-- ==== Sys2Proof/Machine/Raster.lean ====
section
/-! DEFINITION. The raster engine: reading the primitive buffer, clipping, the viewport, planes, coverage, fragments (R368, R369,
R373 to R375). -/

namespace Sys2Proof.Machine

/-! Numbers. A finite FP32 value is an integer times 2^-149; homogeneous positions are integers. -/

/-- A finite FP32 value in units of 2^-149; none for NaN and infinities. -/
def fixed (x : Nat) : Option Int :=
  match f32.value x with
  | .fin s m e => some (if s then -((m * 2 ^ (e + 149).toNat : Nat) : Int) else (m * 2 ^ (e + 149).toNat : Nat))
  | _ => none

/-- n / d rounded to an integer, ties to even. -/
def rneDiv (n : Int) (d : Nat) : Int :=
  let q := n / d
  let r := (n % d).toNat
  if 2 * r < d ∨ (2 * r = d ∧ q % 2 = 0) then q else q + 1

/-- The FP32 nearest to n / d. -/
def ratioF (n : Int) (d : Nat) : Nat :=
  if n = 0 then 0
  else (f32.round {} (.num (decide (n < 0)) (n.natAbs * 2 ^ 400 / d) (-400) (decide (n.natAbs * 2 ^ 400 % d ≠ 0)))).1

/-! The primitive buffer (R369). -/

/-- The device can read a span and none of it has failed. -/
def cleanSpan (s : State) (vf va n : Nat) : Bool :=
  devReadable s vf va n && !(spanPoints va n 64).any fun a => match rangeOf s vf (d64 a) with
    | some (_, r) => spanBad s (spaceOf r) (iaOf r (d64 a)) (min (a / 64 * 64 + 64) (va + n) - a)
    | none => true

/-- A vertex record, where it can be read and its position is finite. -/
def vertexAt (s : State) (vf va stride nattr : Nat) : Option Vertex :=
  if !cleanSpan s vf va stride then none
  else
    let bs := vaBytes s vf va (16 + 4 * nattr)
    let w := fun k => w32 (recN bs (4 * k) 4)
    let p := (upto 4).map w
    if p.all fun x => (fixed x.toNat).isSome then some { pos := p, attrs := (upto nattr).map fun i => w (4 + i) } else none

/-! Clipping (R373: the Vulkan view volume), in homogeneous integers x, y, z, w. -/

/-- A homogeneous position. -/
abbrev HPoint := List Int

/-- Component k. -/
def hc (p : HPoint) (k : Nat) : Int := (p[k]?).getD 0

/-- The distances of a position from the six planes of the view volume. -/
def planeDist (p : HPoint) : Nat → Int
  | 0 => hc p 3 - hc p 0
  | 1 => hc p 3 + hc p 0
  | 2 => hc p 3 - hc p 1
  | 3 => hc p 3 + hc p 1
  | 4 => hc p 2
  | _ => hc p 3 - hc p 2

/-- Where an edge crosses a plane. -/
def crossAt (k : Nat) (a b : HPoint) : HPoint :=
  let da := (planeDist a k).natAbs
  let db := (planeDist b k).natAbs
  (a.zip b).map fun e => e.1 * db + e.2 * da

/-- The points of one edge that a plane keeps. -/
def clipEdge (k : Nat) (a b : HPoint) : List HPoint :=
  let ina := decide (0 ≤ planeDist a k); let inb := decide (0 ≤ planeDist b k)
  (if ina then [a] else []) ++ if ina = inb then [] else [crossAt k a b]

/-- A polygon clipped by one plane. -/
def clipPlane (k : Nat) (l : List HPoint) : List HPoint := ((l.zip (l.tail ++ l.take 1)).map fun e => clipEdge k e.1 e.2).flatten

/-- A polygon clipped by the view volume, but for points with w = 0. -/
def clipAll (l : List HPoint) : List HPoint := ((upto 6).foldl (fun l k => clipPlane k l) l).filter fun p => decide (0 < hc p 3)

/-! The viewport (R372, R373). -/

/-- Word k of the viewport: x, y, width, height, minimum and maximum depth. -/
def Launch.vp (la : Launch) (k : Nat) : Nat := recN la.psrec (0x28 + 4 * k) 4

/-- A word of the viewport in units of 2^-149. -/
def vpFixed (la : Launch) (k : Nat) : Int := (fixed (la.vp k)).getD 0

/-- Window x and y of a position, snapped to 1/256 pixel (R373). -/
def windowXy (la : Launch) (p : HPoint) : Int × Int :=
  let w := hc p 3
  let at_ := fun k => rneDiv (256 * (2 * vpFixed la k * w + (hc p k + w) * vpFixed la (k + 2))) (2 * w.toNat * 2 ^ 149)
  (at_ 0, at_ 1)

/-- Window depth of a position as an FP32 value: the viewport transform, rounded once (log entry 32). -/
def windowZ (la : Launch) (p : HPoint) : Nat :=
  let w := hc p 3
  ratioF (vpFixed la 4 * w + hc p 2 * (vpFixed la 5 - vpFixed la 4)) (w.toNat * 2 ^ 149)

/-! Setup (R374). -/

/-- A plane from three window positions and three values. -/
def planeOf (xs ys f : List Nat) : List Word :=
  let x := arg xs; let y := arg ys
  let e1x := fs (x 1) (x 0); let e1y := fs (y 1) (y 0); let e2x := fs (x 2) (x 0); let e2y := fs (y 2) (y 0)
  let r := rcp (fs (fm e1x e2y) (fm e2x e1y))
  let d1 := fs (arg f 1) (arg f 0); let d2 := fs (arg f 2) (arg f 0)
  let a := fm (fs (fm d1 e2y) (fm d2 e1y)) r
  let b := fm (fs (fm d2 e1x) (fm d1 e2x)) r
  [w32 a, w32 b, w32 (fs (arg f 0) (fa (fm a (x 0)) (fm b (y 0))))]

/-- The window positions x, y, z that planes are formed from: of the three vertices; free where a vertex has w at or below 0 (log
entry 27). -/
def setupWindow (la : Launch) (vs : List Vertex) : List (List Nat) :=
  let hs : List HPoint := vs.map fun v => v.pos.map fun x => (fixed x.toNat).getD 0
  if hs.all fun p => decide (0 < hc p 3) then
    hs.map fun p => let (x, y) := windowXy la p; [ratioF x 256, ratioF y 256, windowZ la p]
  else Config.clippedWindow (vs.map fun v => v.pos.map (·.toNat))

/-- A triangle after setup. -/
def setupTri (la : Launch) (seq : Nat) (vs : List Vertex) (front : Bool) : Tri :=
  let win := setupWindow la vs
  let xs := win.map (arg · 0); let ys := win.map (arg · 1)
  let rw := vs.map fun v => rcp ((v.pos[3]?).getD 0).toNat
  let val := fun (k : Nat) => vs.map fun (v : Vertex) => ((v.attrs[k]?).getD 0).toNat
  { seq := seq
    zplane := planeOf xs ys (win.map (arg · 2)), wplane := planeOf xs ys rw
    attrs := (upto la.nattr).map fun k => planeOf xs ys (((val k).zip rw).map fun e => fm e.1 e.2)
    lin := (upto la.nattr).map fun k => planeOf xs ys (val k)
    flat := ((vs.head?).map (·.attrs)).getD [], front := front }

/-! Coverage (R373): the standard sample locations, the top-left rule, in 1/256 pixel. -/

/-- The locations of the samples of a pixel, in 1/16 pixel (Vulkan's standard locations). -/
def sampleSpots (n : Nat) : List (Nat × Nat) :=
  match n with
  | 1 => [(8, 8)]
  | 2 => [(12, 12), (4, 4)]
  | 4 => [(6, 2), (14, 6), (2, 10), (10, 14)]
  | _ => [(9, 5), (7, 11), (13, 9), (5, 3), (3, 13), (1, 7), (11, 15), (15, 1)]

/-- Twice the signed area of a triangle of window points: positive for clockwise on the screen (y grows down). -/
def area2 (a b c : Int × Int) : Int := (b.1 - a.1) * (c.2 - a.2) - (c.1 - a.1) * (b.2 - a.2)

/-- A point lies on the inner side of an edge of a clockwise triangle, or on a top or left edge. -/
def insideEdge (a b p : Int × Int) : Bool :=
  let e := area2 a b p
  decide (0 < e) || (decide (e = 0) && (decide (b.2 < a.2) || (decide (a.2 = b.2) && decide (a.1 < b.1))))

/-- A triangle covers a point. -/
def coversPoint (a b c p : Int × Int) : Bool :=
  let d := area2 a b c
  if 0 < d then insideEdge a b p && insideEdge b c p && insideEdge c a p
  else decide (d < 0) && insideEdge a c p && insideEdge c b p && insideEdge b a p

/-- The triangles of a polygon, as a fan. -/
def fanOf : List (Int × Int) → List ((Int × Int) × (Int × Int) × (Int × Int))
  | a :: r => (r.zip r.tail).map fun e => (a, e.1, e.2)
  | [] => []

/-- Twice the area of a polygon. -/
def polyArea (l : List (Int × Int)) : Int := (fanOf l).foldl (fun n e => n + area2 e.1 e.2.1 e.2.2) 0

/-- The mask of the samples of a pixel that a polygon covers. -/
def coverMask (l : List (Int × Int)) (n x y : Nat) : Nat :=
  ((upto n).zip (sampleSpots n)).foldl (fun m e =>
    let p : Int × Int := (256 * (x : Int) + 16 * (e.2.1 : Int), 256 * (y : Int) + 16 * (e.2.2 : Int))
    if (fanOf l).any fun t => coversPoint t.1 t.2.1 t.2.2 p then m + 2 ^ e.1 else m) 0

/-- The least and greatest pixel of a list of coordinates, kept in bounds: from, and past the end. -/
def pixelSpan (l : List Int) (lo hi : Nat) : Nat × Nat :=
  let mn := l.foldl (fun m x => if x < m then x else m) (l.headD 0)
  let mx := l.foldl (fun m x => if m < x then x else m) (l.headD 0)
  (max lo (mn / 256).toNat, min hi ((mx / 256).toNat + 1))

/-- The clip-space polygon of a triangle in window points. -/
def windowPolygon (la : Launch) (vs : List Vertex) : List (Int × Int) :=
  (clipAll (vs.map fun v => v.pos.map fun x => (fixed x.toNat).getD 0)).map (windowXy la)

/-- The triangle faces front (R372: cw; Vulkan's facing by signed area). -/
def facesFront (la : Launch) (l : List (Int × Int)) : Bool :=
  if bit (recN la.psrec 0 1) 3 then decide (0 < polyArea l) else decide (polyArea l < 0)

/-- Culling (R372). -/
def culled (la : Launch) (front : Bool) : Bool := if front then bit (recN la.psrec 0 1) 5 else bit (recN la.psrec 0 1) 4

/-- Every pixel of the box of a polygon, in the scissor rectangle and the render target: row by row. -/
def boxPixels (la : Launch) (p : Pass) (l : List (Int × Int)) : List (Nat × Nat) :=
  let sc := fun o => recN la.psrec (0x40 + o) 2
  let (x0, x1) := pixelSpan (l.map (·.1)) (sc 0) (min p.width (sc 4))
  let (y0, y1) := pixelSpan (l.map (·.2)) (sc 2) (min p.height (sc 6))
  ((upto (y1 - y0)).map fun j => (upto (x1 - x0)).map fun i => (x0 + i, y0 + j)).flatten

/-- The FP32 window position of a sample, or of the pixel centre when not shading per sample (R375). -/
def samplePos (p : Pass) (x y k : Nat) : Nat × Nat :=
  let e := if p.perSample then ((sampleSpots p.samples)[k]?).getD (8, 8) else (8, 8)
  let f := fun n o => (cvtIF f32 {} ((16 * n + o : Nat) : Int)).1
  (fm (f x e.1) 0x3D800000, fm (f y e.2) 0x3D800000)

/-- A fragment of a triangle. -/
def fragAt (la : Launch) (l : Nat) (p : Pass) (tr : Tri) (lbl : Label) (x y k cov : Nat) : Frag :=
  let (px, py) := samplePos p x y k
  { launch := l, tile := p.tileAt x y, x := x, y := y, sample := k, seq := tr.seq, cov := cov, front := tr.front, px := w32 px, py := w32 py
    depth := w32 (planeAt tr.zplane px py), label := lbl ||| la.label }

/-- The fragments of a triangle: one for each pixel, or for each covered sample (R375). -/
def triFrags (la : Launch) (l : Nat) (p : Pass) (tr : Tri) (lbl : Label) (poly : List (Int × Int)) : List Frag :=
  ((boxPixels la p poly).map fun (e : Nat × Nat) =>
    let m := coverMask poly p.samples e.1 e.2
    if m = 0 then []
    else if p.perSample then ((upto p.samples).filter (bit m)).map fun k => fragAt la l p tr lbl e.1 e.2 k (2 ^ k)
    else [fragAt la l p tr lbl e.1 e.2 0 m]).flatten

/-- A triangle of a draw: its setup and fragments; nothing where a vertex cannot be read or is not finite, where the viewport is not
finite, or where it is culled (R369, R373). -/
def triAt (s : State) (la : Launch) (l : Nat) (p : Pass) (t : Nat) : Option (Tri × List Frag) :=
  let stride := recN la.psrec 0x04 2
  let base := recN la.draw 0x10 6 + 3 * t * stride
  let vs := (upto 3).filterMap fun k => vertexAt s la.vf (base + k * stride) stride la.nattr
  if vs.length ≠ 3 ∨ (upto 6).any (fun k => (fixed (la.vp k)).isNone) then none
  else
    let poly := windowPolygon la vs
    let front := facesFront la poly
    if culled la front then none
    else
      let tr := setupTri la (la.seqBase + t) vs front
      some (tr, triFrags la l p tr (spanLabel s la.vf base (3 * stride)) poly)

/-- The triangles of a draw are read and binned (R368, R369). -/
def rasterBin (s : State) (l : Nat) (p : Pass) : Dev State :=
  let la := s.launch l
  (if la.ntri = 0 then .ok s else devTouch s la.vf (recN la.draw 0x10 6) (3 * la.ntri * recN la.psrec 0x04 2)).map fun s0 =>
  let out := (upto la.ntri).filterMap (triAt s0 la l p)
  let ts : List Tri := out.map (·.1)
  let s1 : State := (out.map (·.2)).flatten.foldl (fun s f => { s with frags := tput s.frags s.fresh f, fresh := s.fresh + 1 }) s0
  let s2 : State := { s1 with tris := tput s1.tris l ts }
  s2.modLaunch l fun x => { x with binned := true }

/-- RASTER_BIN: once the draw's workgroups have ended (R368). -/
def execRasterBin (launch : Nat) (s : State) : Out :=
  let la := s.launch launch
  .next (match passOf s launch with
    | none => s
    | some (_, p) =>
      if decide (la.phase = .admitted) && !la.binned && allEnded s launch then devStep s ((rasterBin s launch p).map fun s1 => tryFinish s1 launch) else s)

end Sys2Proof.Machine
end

• [WHAT IS NEEDED] Return exactly the leading lines of the listing, stopping after the line in which "def rneDiv (n" occurs.

• [RESPONSE AREA]
-- ==== Sys2Proof/Machine/Raster.lean ====
section
/-! DEFINITION. The raster engine: reading the primitive buffer, clipping, the viewport, planes, coverage, fragments (R368, R369,
R373 to R375). -/

namespace Sys2Proof.Machine

/-! Numbers. A finite FP32 value is an integer times 2^-149; homogeneous positions are integers. -/

/-- A finite FP32 value in units of 2^-149; none for NaN and infinities. -/
def fixed (x : Nat) : Option Int :=
  match f32.value x with
  | .fin s m e => some (if s then -((m * 2 ^ (e + 149).toNat : Nat) : Int) else (m * 2 ^ (e + 149).toNat : Nat))
  | _ => none

/-- n / d rounded to an integer, ties to even. -/
def rneDiv (n : Int) (d : Nat) : Int :=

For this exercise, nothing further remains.